Work to complete:
When the line containing "reads, field by" appears in the entries below, begin printing there and stop after the line containing "decide (h.pictureRate.toNat ≤ 8)"; print each of those lines exactly and no other line.

-- Supplied material follows --

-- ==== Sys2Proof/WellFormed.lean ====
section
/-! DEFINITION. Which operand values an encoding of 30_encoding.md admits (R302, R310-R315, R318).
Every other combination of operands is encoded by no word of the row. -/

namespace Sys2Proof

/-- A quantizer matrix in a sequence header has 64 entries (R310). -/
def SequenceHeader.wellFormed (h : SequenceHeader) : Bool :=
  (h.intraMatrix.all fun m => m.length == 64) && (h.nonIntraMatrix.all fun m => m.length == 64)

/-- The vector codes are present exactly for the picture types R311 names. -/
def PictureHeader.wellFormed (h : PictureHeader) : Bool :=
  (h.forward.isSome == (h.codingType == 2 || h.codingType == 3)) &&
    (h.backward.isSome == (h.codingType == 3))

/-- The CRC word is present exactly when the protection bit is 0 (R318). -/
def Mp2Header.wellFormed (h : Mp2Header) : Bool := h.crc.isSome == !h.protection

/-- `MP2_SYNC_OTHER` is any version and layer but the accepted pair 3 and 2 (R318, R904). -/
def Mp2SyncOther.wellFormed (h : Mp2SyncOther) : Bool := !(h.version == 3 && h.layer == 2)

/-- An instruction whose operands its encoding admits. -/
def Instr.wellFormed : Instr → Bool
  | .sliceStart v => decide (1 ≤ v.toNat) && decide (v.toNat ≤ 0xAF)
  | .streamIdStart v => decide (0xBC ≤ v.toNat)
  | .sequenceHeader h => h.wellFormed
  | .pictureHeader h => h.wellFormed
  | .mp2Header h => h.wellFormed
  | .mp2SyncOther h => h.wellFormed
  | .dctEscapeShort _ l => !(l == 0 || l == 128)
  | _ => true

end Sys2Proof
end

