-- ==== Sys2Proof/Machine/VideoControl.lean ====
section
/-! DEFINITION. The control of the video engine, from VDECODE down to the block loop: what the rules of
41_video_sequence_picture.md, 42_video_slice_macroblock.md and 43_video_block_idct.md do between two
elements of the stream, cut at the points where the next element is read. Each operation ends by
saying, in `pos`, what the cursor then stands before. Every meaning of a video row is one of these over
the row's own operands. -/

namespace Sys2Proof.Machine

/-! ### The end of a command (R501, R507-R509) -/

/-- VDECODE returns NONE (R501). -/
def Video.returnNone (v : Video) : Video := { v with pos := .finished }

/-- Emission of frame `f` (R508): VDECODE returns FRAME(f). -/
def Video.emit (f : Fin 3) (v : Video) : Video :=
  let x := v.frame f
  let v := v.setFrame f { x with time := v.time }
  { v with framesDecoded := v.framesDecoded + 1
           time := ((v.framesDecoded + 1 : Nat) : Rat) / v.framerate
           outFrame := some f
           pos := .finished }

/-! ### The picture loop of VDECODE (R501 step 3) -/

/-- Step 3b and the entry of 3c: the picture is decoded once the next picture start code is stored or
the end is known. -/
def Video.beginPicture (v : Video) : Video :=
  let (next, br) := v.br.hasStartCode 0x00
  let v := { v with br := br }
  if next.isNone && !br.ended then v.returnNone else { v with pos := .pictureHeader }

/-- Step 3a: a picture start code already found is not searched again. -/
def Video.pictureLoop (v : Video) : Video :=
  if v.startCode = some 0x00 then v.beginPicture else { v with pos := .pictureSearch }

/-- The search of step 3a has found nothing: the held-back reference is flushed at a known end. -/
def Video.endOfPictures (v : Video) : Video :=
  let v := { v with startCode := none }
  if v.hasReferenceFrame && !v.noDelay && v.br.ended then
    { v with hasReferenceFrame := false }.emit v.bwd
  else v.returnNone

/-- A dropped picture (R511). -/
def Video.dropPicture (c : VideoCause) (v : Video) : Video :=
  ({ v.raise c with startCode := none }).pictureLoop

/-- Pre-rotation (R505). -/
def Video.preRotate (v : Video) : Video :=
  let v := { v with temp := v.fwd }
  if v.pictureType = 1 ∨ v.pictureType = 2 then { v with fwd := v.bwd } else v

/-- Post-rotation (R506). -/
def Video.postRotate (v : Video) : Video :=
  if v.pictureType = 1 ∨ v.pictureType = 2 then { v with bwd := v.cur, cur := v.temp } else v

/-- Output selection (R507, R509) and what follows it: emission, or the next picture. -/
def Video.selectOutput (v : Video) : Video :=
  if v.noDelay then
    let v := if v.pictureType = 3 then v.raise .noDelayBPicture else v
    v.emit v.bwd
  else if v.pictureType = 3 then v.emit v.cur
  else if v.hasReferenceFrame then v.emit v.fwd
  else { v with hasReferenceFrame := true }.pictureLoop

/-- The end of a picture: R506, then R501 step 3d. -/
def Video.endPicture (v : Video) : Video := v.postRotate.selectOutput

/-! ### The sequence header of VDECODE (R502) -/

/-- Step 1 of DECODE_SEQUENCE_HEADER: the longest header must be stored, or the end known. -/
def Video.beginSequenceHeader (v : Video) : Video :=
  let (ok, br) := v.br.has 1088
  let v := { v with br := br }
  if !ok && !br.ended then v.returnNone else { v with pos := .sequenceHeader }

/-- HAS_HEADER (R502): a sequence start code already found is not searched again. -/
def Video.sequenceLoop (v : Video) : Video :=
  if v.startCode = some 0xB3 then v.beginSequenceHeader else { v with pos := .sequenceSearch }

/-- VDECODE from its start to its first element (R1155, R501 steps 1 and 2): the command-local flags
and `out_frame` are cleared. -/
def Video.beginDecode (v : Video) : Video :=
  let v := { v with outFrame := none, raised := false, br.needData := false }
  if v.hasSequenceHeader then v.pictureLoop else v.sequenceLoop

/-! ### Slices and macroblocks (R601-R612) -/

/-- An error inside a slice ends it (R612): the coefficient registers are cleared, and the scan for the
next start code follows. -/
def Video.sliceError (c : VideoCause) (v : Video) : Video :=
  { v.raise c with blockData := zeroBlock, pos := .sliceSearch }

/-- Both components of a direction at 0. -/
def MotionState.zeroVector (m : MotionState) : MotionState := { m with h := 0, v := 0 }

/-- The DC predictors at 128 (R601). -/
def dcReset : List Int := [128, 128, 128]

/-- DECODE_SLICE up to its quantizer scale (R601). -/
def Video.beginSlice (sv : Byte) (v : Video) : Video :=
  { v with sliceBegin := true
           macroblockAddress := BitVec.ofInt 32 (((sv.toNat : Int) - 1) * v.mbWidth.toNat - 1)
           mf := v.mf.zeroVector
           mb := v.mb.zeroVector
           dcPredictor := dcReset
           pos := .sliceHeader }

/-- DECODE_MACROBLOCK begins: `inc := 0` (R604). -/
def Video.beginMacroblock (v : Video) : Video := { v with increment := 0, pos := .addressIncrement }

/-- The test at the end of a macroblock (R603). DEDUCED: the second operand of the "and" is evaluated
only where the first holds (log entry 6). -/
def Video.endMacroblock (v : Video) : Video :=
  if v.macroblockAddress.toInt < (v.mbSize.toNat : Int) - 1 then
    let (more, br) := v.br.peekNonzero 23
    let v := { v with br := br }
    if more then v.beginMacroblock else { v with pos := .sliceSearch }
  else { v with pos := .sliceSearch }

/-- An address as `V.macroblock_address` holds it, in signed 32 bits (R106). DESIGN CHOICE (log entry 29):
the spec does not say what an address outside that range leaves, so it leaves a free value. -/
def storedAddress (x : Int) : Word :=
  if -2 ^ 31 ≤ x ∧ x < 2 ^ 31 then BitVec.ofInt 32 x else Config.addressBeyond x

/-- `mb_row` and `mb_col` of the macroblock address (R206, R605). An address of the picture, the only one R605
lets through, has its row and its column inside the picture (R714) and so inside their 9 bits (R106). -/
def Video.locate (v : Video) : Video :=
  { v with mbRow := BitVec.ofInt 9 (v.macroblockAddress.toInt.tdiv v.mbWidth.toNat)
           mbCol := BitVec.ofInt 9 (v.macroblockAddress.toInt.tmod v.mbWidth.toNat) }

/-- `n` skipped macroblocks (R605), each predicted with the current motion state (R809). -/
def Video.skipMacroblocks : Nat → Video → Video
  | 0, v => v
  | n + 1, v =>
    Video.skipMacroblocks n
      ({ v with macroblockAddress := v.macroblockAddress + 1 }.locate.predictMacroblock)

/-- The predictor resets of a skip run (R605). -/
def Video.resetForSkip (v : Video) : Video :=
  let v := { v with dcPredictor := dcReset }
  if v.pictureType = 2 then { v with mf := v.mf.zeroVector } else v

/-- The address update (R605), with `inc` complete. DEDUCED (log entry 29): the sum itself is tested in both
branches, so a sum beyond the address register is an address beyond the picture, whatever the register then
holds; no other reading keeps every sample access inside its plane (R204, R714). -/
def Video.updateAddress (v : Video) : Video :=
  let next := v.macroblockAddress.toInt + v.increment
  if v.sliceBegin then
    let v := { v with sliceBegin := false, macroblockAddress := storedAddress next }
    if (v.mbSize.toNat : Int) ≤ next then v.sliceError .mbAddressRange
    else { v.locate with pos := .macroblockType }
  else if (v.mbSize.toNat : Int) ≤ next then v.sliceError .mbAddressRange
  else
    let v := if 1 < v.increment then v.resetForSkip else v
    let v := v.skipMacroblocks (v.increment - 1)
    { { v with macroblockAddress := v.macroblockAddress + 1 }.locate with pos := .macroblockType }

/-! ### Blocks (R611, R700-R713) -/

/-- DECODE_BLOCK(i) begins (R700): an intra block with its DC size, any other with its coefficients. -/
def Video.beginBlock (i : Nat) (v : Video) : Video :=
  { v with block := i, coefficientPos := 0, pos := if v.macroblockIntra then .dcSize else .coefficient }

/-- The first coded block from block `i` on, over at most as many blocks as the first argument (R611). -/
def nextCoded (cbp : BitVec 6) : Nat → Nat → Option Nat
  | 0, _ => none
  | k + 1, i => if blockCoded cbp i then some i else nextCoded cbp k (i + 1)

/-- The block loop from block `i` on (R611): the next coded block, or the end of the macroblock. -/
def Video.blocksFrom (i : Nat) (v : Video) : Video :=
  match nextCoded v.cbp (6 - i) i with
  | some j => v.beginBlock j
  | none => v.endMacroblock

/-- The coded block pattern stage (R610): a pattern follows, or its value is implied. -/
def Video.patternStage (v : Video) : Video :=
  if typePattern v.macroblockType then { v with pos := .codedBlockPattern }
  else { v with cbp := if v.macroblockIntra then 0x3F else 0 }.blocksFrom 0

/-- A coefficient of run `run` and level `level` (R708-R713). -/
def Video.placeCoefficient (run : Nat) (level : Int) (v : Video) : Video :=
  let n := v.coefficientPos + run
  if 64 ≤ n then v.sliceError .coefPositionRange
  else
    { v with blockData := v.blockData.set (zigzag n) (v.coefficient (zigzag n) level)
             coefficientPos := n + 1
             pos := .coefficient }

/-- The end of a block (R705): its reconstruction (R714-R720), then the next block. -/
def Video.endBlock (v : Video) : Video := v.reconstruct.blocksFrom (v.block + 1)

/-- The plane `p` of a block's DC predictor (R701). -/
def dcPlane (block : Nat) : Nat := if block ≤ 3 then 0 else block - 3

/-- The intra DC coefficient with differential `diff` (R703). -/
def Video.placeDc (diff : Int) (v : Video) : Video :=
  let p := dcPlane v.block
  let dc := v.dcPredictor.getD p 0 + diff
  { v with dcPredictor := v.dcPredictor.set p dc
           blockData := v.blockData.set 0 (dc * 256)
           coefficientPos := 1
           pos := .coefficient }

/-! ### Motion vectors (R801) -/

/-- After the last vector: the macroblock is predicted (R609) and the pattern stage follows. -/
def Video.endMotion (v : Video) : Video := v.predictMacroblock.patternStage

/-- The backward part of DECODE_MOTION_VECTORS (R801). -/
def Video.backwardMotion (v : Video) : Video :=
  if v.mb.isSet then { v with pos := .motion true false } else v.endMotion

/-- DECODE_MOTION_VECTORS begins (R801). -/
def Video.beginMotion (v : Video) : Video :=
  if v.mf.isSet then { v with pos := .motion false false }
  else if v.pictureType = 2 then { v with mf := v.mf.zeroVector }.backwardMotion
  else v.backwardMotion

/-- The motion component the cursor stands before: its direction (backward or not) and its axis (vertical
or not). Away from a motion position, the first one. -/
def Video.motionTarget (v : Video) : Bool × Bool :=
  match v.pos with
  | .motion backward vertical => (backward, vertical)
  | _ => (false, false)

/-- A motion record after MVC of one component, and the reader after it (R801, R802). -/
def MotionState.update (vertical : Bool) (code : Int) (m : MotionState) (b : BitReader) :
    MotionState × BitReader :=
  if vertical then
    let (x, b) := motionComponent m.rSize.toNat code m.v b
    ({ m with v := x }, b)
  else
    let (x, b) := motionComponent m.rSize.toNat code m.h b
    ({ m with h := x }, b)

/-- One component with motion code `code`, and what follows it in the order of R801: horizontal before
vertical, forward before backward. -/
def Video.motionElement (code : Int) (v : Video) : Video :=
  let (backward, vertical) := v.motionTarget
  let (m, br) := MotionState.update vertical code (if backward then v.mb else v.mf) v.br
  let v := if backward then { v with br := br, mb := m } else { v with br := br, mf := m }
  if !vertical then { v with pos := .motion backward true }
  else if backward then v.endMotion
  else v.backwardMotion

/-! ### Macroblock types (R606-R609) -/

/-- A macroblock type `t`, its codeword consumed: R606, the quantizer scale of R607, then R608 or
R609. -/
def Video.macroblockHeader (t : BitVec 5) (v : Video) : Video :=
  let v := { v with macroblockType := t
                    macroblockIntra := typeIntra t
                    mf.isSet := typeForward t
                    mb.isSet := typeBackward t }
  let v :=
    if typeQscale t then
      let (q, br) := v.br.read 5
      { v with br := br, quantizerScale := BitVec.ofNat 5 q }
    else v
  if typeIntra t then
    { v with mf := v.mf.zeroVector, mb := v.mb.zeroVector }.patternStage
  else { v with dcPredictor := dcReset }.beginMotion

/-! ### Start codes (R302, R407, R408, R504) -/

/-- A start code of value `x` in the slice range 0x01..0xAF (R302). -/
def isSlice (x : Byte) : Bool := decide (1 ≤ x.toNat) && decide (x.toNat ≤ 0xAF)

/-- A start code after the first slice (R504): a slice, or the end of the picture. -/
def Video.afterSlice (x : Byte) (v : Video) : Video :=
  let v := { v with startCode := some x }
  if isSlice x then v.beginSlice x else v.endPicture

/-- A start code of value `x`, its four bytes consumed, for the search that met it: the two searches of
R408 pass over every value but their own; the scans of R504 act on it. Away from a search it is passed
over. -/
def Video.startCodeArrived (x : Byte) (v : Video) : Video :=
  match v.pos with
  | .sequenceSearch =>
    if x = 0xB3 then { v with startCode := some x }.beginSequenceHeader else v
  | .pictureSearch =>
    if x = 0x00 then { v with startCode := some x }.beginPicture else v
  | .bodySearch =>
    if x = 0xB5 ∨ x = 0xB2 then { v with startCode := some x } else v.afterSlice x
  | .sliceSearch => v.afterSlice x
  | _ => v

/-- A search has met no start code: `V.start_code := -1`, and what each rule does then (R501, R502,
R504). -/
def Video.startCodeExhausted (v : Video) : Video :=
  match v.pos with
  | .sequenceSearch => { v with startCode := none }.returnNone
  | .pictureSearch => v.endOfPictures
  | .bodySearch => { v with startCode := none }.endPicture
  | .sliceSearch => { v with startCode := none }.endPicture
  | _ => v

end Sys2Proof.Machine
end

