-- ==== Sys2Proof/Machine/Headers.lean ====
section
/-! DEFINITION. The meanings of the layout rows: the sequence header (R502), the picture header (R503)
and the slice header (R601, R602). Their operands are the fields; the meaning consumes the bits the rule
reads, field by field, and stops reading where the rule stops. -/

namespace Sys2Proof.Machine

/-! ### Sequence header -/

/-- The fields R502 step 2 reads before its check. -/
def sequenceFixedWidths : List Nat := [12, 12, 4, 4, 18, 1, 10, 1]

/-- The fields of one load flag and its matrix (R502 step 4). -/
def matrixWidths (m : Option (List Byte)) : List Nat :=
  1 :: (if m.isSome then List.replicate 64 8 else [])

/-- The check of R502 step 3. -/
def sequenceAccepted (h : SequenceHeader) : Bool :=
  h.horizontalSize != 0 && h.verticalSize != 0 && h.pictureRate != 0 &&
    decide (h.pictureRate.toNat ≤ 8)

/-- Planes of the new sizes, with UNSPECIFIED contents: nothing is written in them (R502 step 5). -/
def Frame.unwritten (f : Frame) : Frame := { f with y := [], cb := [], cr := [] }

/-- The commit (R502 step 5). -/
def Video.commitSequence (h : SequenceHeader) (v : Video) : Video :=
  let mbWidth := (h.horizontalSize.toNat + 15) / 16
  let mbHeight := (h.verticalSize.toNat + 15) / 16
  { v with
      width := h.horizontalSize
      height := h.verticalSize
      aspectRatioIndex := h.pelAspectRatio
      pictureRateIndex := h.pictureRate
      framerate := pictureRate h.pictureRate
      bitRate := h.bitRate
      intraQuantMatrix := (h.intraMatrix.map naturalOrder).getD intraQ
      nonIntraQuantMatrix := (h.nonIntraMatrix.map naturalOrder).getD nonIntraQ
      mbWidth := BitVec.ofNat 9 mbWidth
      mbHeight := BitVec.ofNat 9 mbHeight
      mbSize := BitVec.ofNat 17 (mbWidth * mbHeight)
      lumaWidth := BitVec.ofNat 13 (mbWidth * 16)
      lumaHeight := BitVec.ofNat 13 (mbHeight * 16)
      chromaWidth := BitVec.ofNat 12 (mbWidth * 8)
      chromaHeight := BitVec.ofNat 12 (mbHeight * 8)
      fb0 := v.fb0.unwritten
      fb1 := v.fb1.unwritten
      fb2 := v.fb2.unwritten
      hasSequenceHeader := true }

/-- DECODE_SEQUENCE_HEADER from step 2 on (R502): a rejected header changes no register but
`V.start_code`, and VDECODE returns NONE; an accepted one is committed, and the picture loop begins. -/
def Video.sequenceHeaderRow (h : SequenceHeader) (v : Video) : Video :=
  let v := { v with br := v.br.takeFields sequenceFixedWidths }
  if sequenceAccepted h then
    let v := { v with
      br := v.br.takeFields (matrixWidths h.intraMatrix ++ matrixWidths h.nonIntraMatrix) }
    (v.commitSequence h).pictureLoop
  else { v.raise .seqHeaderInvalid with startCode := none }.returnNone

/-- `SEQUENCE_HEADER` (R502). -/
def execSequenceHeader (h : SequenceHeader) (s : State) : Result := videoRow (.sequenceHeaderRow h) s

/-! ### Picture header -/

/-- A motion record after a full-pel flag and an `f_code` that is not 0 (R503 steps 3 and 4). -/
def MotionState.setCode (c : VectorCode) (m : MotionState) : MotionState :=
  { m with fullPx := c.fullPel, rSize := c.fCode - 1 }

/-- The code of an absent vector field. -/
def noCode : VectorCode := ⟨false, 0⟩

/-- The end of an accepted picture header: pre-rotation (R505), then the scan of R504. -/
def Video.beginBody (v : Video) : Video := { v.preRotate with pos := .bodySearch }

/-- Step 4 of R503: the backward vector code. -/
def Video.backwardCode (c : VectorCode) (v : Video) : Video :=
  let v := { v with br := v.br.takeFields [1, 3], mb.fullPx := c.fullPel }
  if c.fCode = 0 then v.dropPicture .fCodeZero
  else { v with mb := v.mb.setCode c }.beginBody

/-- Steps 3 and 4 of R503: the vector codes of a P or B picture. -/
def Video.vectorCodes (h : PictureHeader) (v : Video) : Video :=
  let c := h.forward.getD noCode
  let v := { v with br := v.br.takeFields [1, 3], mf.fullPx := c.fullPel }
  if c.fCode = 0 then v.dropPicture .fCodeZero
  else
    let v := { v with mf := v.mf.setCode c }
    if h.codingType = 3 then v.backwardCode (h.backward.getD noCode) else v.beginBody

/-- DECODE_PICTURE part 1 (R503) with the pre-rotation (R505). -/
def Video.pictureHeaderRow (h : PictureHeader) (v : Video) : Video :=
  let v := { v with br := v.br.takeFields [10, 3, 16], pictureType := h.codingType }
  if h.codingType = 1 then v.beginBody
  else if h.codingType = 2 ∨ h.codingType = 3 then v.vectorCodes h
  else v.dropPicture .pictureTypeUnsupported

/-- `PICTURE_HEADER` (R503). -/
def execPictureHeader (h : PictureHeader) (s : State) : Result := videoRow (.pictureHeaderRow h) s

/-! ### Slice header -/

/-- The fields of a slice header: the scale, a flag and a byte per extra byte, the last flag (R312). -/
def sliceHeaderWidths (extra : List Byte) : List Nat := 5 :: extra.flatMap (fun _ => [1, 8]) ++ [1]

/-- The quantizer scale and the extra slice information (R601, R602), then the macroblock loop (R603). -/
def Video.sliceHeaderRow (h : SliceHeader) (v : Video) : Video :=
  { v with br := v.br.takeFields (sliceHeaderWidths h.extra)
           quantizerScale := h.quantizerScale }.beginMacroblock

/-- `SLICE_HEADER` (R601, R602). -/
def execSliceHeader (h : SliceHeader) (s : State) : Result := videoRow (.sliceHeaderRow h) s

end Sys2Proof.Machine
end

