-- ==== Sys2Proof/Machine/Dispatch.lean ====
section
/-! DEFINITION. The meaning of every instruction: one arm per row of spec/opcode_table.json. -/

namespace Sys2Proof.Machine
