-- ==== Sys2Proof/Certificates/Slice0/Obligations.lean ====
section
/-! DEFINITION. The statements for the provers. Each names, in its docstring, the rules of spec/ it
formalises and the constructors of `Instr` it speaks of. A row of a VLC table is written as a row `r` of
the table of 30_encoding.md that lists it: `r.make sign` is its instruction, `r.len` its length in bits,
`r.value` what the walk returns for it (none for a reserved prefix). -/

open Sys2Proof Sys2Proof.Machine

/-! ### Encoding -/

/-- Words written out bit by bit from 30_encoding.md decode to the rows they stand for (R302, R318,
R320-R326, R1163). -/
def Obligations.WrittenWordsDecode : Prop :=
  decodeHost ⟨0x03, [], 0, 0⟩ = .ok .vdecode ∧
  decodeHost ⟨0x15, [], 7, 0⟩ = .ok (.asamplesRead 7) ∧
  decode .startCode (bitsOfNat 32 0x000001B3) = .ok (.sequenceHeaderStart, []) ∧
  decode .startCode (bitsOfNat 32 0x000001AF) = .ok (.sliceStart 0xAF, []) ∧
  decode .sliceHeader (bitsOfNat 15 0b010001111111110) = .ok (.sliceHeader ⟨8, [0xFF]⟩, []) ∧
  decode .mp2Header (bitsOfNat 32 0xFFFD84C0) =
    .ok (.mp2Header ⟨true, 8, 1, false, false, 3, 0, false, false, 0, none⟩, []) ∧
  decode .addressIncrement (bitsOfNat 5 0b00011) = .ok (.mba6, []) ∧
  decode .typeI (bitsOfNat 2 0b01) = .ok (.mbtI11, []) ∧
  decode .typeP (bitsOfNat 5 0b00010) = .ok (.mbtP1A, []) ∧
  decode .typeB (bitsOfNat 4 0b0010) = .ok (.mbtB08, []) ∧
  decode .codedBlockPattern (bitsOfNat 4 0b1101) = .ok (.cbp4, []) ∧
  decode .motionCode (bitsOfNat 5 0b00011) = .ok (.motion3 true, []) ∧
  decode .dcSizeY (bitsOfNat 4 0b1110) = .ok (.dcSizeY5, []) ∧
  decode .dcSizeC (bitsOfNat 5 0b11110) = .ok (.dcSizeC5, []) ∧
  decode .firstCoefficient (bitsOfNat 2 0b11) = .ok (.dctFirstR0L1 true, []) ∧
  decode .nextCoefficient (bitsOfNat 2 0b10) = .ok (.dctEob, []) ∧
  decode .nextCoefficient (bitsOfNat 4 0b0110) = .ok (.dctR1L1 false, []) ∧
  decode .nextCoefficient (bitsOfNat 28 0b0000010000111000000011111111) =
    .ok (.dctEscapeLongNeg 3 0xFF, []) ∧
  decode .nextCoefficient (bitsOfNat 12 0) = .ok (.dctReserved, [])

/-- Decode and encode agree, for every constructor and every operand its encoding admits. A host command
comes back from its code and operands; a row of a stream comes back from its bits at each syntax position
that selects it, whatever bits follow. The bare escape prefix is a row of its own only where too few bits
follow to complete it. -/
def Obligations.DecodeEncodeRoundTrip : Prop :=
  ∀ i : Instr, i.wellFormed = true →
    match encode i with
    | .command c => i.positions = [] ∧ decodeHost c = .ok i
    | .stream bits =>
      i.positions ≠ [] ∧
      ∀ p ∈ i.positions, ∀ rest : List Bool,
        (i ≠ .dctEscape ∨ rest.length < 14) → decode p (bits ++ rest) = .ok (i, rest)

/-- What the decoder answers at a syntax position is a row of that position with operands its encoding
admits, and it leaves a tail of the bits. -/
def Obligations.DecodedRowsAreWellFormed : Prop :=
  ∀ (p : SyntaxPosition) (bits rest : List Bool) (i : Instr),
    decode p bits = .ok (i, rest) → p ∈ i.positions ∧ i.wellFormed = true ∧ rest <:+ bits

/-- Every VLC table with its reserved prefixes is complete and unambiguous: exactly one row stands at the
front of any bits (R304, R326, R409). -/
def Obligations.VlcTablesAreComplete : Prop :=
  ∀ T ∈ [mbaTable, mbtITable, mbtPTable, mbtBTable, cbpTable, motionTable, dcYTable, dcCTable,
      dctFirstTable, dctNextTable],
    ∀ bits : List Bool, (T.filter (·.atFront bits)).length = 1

-- Supplied material concluded --

Output for this task:
reads, field by field, and stops reading where the rule stops. -/

namespace Sys2Proof.Machine

/-! ### Sequence header -/

/-- The fields R502 step 2 reads before its check. -/
def sequenceFixedWidths : List Nat := [12, 12, 4, 4, 18, 1, 10, 1]

/-- The fields of one load flag and its matrix (R502 step 4). -/
def matrixWidths (m : Option (List Byte)) : List Nat :=
  1 :: (if m.isSome then List.replicate 64 8 else [])

/-- The check of R502 step 3. -/
def sequenceAccepted (h : SequenceHeader) : Bool :=
  h.horizontalSize != 0 && h.verticalSize != 0 && h.pictureRate != 0 &&
    decide (h.pictureRate.toNat ≤ 8)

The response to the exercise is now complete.